Though the intentions going into this conversation were intelligent and well-meant, the discussion was a difficult one to have when so many of the participants stood on opposite ends of the spectrum. Countries such as Portugal, Uruguay, Switzerland, and Canada, who all have decriminalized drugs to some degree, or are in the process of doing so, are fighting for a more progressive approach to the problem, with the intention of altering the decision made by the UN in 1998 to aim for a “drug-free world” to be more appropriate to the modern reality. Russian delegates, on the other hand, strongly favored a solution that would be more oriented toward “humankind”, while still keeping with the main ideas of the 1998 decision. In her article which covered the session, Jessica Glenza said that, “…the rift between countries interested in drug policy reform and those with repressive drug control regimes was evident.”
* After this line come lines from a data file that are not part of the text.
theorem keeps_challenge {ps : Nat} {s0 s : State} (h : HalfId) (acc : Nat) (hm_ : subParts 0x400002000000 ps = true)
    (hs_ : Keeps ps s0 s) : Keeps ps s0 (challenge s h acc) := by
  refine Keeps.comp (a := 0x400002000000) ?_ hm_ hs_
  clear hm_ hs_
  unfold challenge
  try dsimp only
  repeat' first
    | (simp +contextual +decide (maxDischargeDepth := 60) only [↓keeps_foldl, Keeps.refl, implies_true, ↓keeps_modMgmt, ↓keeps_putSig, ↓keeps_wr, Reg.SEC_NONCE_WORD, fits_instKey]; done)
    | split

theorem keeps_authFail {ps : Nat} {s0 s : State} (h : HalfId) (acc slot : Nat) (hm_ : subParts 0x10638401240000 ps = true)
    (hs_ : Keeps ps s0 s) : Keeps ps s0 (authFail s h acc slot) := by
  refine Keeps.comp (a := 0x10638401240000) ?_ hm_ hs_
  clear hm_ hs_
  unfold authFail
  try dsimp only
  repeat' first
    | (simp +contextual +decide (maxDischargeDepth := 60) only [Keeps.refl, ↓keeps_ledgerH, ↓keeps_modMgmt]; done)
    | split

theorem keeps_respond {ps : Nat} {s0 s : State} (h : HalfId) (acc slot : Nat) (hm_ : subParts 0x10638403240000 ps = true)
    (hs_ : Keeps ps s0 s) : Keeps ps s0 ((respond s h acc slot)).2 := by
  refine Keeps.comp (a := 0x10638403240000) ?_ hm_ hs_
  clear hm_ hs_
  unfold respond
  try dsimp only
  repeat' first
    | (simp +contextual +decide (maxDischargeDepth := 60) only [Keeps.refl, ↓keeps_ledgerH, ↓keeps_modMgmt, ↓keeps_putElevs, ↓keeps_authFail]; done)
    | split

theorem keeps_elevationDrop {ps : Nat} {s0 s : State} (h : HalfId) (acc : Nat) (hm_ : subParts 0x10638403240000 ps = true)
    (hs_ : Keeps ps s0 s) : Keeps ps s0 ((elevationDrop s h acc)).2 := by
  refine Keeps.comp (a := 0x10638403240000) ?_ hm_ hs_
  clear hm_ hs_
  unfold elevationDrop
  try dsimp only
  repeat' first
    | (simp +contextual +decide (maxDischargeDepth := 60) only [Keeps.refl, ↓keeps_elevationEnd]; done)
    | split

theorem keeps_keyInstall {ps : Nat} {s0 s : State} (h : HalfId) (acc : Nat) (hm_ : subParts 0x10238401240000 ps = true)
    (hs_ : Keeps ps s0 s) : Keeps ps s0 ((keyInstall s h acc)).2 := by
  refine Keeps.comp (a := 0x10238401240000) ?_ hm_ hs_
  clear hm_ hs_
  unfold keyInstall
  try dsimp only
  repeat' first
    | (simp +contextual +decide (maxDischargeDepth := 60) only [Keeps.refl, ↓keeps_ledgerH, ↓keeps_putKeys]; done)
    | split

theorem keeps_keyErase {ps : Nat} {s0 s : State} (h : HalfId) (acc : Nat) (hm_ : subParts 0x10238401240000 ps = true)
    (hs_ : Keeps ps s0 s) : Keeps ps s0 ((keyErase s h acc)).2 := by
  refine Keeps.comp (a := 0x10238401240000) ?_ hm_ hs_
  clear hm_ hs_
  unfold keyErase
  try dsimp only
  repeat' first
    | (simp +contextual +decide (maxDischargeDepth := 60) only [Keeps.refl, ↓keeps_ledgerH, ↓keeps_putKeys]; done)
    | split

theorem keeps_useGen {ps : Nat} {s0 s : State} (h : HalfId) (gen : Nat) (hm_ : subParts 0x10338403640000 ps = true)
    (hs_ : Keeps ps s0 s) : Keeps ps s0 ((useGen s h gen)).2 := by
  refine Keeps.comp (a := 0x10338403640000) ?_ hm_ hs_
  clear hm_ hs_
  unfold useGen
  try dsimp only
  repeat' first
    | (simp +contextual +decide (maxDischargeDepth := 60) only [Keeps.refl, ↓keeps_eraBump, ↓keeps_wr, Reg.SEC_STAT_GEN]; done)
    | split

theorem keeps_secAct {ps : Nat} {s0 s : State} (h : HalfId) (code acc arg : Nat) (hm_ : subParts 0x10738403640000 ps = true)
    (hs_ : Keeps ps s0 s) : Keeps ps s0 ((secAct s h code acc arg)).2 := by
  refine Keeps.comp (a := 0x10738403640000) ?_ hm_ hs_
  clear hm_ hs_
  unfold secAct
  try dsimp only
  repeat' first
    | (simp +contextual +decide (maxDischargeDepth := 60) only [Keeps.refl, ↓keeps_challenge, ↓keeps_respond, ↓keeps_elevationDrop, ↓keeps_keyInstall, ↓keeps_keyErase, ↓keeps_useGen]; done)
    | split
Out of these differing stances, the plan that has been adopted focuses on reform and cooperation between nations but still maintains the old policies that criminalize non-medical or scientific drug use. It has all the markings of a placeholder for actual progress, for all that the summit has been heralded as a possible end to the “war on drugs” — even the UN Office on Drugs and Crime (UNODC) acknowledged that something more needed to be done, saying:
“Global drug control efforts have had a dramatic unintended consequence: a criminal black market of staggering proportions. Organised crime is a threat to security. Criminal organisations have the power to destabilise society and governments. The illicit drug business is worth billions of dollars a year, part of which is used to corrupt government officials and to poison economies.”
With this in mind and many medical experts calling for a complete decriminalization of drugs and a rethinking of current policies, the recent ruling made by the UN falls flat. The decision agreed upon by the United Nations in 1998 to fight for a totally drug-free world might have all of the beauty and sparkle of a perfect ideal, but in reality, a more complete overhaul of the system might be what is actually needed. Such perfect ideals don’t tend to do well when faced with the real world, and a refusal to modernize them to keep up with the actual problem could turn out to be a mistake. After all, in the words of William Shakespeare:
“For sweetest things turn sourest by their deeds; Lilies that fester smell far worse than weeds.”
And so, social movements like the Legalize It movement may not have the standard level of respectability necessary for a stereotypical call to action, championed as they are by equal amounts of humor and content, but they are already doing their part to introduce the topic into legislature in the United States and other countries, and into global discourse as a stepping stone to worldwide decriminalization of drugs, even if the world isn’t ready for it yet. While changes will likely need to be made within the movement in order for it to take on both traditional government anti-drug policy and big bad villains like drug cartels that profit off of such systems’ unwillingness to change, it is off to a decent start. In the end, if there is a transformation of communication in society, there is a transformation of the mind — and #legalizeit is already halfway there.